E più di ogni altra cosa… quelle mani… Quelle mani bianche, dai polsi

definiti, che scivolavano fluide e sinuose lungo la dentatura di tasti.

«Chi è…» esalò la signora Milligan dopo un momento, «chi è quel

ragazzo?»

Strinsi le dita tra le pieghe del vestito; tentennai, e lui là in fondo si

fermò.

Le braccia si arrestarono lentamente; le spalle dritte, composte, stagliate

sul muro.

Poi… senza fretta, come se lo avesse previsto, come se già sapesse, si

voltò.

A girarsi indietro fu una aureola di capelli folti e neri come ali di corvo.

Un volto pallido, dalla mandibola tagliente, su cui spiccarono affusolati due

occhi più scuri del carbone.

Ed eccolo, quel fascino letale. La bellezza maliarda dei suoi tratti, con

quelle labbra bianche e i lineamenti finemente cesellati, fece tacere accanto

a me la signora Milligan.

Ci fissò da sopra la spalla, con ciocche a sfiorargli gli zigomi alti e lo

sguardo basso, brillante. E in un tremito fui certa di vederlo sorridere.

«È Rigel.»

Avevo sempre desiderato una famiglia più di ogni altra cosa. Avevo

pregato che ci fosse qualcuno per me, là fuori, disposto a prendermi con sé,

a darmi la possibilità che non avevo mai avuto.
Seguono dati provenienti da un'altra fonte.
/-! DictEntries.lean -/

theorem commitVia_keeps {z : State} {flags : List Fld} {f : State → State} {s : State} (h : Keeps z s) (hf : ∀ {z x : State}, Keeps z x → Keeps z (f x)) :
    KeepsP z (commitVia flags f s) := by
  unfold commitVia
  with_reducible repeat' (first
    | assumption | apply Keeps.refl | apply State.wr_keeps | apply State.raiseIf_keeps | apply hf | apply Keeps.foldl | dsimp only | intro _ | split
    | apply KeepsP.pair)

theorem State.setRoleKey_keeps {z : State} {s : State} {svc : Bool} {k : List Byte} (h : Keeps z s) :
    Keeps z (State.setRoleKey s svc k) := by
  unfold State.setRoleKey
  with_reducible repeat' (first
    | assumption | apply State.setFram_keeps | dsimp only | split | refine Keeps.rec' rfl rfl rfl rfl rfl ?_)

theorem updPut_keeps {z : State} {r : State × Nat} {reset : Bool} (h : KeepsP z r) : KeepsP z (updPut r reset) := ⟨h.fst⟩

theorem State.updCommand_keeps {z : State} {s : State} {env : DictEnv} {rq : Nat} {v : Nat} (h : Keeps z s) :
    KeepsP z (State.updCommand s env rq v) := by
  unfold State.updCommand
  with_reducible repeat' (first
    | assumption | apply updPut_keeps | apply State.updReset_keeps | apply State.updConfirm_keeps | apply State.updActivate_keeps
    | apply State.updFinish_keeps | apply State.updSkip_keeps | apply State.updAbort_keeps | apply KeepsP.ite | apply KeepsP.pair)

/-- A write of the entry keeps. -/
structure EntKeeps (e : Ent) : Prop where
  put : ∀ s v, Keeps s (e.put s v).1

/-- So does an entry that may be absent, and every entry of a list. -/
structure EntOKeeps (o : Option Ent) : Prop where
  some : ∀ e, o = .some e → EntKeeps e
structure EntsKeep (l : List Ent) : Prop where
  all : ∀ e ∈ l, EntKeeps e

theorem EntsKeep.nil : EntsKeep [] := ⟨fun _ h => by cases h⟩
theorem EntsKeep.cons {e : Ent} {l : List Ent} (h : EntKeeps e) (k : EntsKeep l) : EntsKeep (e :: l) :=
  ⟨fun x hx => (List.mem_cons.mp hx).elim (fun e => e ▸ h) (k.all x)⟩
theorem EntOKeeps.none : EntOKeeps .none := ⟨fun _ h => by cases h⟩
theorem EntOKeeps.one {e : Ent} (h : EntKeeps e) : EntOKeeps (.some e) := ⟨fun _ k => by cases k; exact h⟩
theorem EntOKeeps.ite {c : Prop} [Decidable c] {a b : Option Ent} (h : EntOKeeps a) (k : EntOKeeps b) : EntOKeeps (if c then a else b) := by
  split <;> assumption
theorem EntOKeeps.map {α : Type} {o : Option α} {f : α → Ent} (h : ∀ a, EntKeeps (f a)) : EntOKeeps (o.map f) :=
  ⟨fun e k => by cases o <;> cases k; exact h _⟩
theorem EntOKeeps.mine {o : Option Ent} {f : Ent → Ent} (h : EntOKeeps o) (hf : ∀ e, (f e).put = e.put) : EntOKeeps (o.map f) :=
  ⟨fun e k => by cases o with
    | none => cases k
    | some a => cases k; exact ⟨fun s v => by rw [hf]; exact (h.some a rfl).put s v⟩⟩
theorem ofPart_ents {t : Option Nat} {p : Nat} {o : Option Ent} (h : EntOKeeps o) : EntOKeeps (ofPart t p o) := h.mine fun _ => rfl
theorem nth_ents {l : List Ent} {sub : Nat} (h : EntsKeep l) : EntOKeeps (nth l sub) :=
  ⟨fun e k => by
    unfold nth at k
    split at k
    · cases k
    · exact h.all e (List.mem_of_getElem? k)⟩

theorem numEnt_keeps {w a d : Nat} {g : State → Nat} : EntKeeps (numEnt w a d g) := ⟨fun s _ => Keeps.refl s⟩
theorem rawEnt_keeps {t n a : Nat} {d : List Byte} {g : State → Option (List Byte)} : EntKeeps (rawEnt t n a d g) := ⟨fun s _ => Keeps.refl s⟩
theorem f32Ent_keeps {a : Nat} {g : State → Int × Nat} : EntKeeps (f32Ent a g) := ⟨fun s _ => Keeps.refl s⟩
theorem fldEnt_keeps {a : Nat} {f : Fld} : EntKeeps (fldEnt a f) := ⟨fun s _ => State.wr_keeps (Keeps.refl s)⟩
theorem wordEnt_keeps {a n : Nat} : EntKeeps (wordEnt a n) := ⟨fun s _ => State.fieldsWrite_keeps (Keeps.refl s)⟩
theorem injEnt_keeps {f : Fld} : EntKeeps (injEnt f) := ⟨fun s _ => State.wr_keeps (Keeps.refl s)⟩
theorem pEnt_keeps {a : Nat} {e : PEnt} : EntKeeps (pEnt a e) := ⟨fun s _ => State.persistPut_keeps (Keeps.refl s)⟩
theorem pCommit_keeps {n : Nat} : EntKeeps (pCommit n) := ⟨fun s _ => (State.persistCommit_keeps (Keeps.refl s)).fst⟩
theorem setEnt_keeps {w a d hi : Nat} {g : State → Nat} {p : State → Nat → State} (h : ∀ s v, Keeps s (p s v)) : EntKeeps (setEnt w a d hi g p) :=
  ⟨fun s _ => h s _⟩
theorem cmdEnt_keeps {a lo hi : Nat} {p : State → Nat → State × Nat} (h : ∀ s v, Keeps s (p s v).1) : EntKeeps (cmdEnt a lo hi p) :=
  ⟨fun s _ => h s _⟩
theorem mapEnt_keeps {a : Nat} {f : Nat → Fld} : EntKeeps (mapEnt a f) :=
  ⟨fun s _ => Keeps.foldl _ (Keeps.refl s) fun a _ => State.wr_keeps (Keeps.refl a)⟩
theorem updPut_fst {r : State × Nat} {b : Bool} : (updPut r b).1 = r.1 := rfl

theorem entIdentity_keeps {s : State} {sub : Nat} : EntOKeeps (entIdentity s sub) := by
  unfold entIdentity
  exact nth_ents (by repeat (first | exact EntsKeep.nil | refine EntsKeep.cons (by first | exact rawEnt_keeps | exact numEnt_keeps) ?_))

theorem entField_keeps {sub : Nat} : EntOKeeps (entField sub) := by
  unfold entField
  exact nth_ents (by repeat (first | exact EntsKeep.nil | refine EntsKeep.cons (by first | exact rawEnt_keeps | exact numEnt_keeps | exact ⟨fun s v => Keeps.congr (Keeps.refl _) rfl rfl rfl rfl rfl⟩) ?_))

theorem entKeys_keeps {sub : Nat} : EntOKeeps (entKeys sub) := by
  unfold entKeys
  exact nth_ents (by repeat (first | exact EntsKeep.nil | refine EntsKeep.cons (by first | exact numEnt_keeps | exact ⟨fun s v => State.setRoleKey_keeps (Keeps.refl s)⟩) ?_))

theorem entPartner_keeps {k sub : Nat} : EntOKeeps (entPartner k sub) := by
  unfold entPartner
  exact nth_ents (by repeat (first | exact EntsKeep.nil | refine EntsKeep.cons (by first | exact rawEnt_keeps | exact numEnt_keeps) ?_))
Era troppo bello per essere vero.

Se mi soffermavo a pensarci, ancora non riuscivo a realizzarlo… o

forse… non volevo realizzarlo…

«Tutto bene?» mi chiese la signora Milligan.

Era seduta accanto a me nei sedili posteriori.

«Sì…» mi sforzai, atteggiando un sorriso. «Tutto… benissimo.»

Strinsi le dita in grembo, ma lei non se ne accorse. Tornò a voltarsi,

indicandomi di tanto in tanto qualcosa fuori dal finestrino mentre il

paesaggio scorreva attorno a noi.

Eppure… la ascoltai appena.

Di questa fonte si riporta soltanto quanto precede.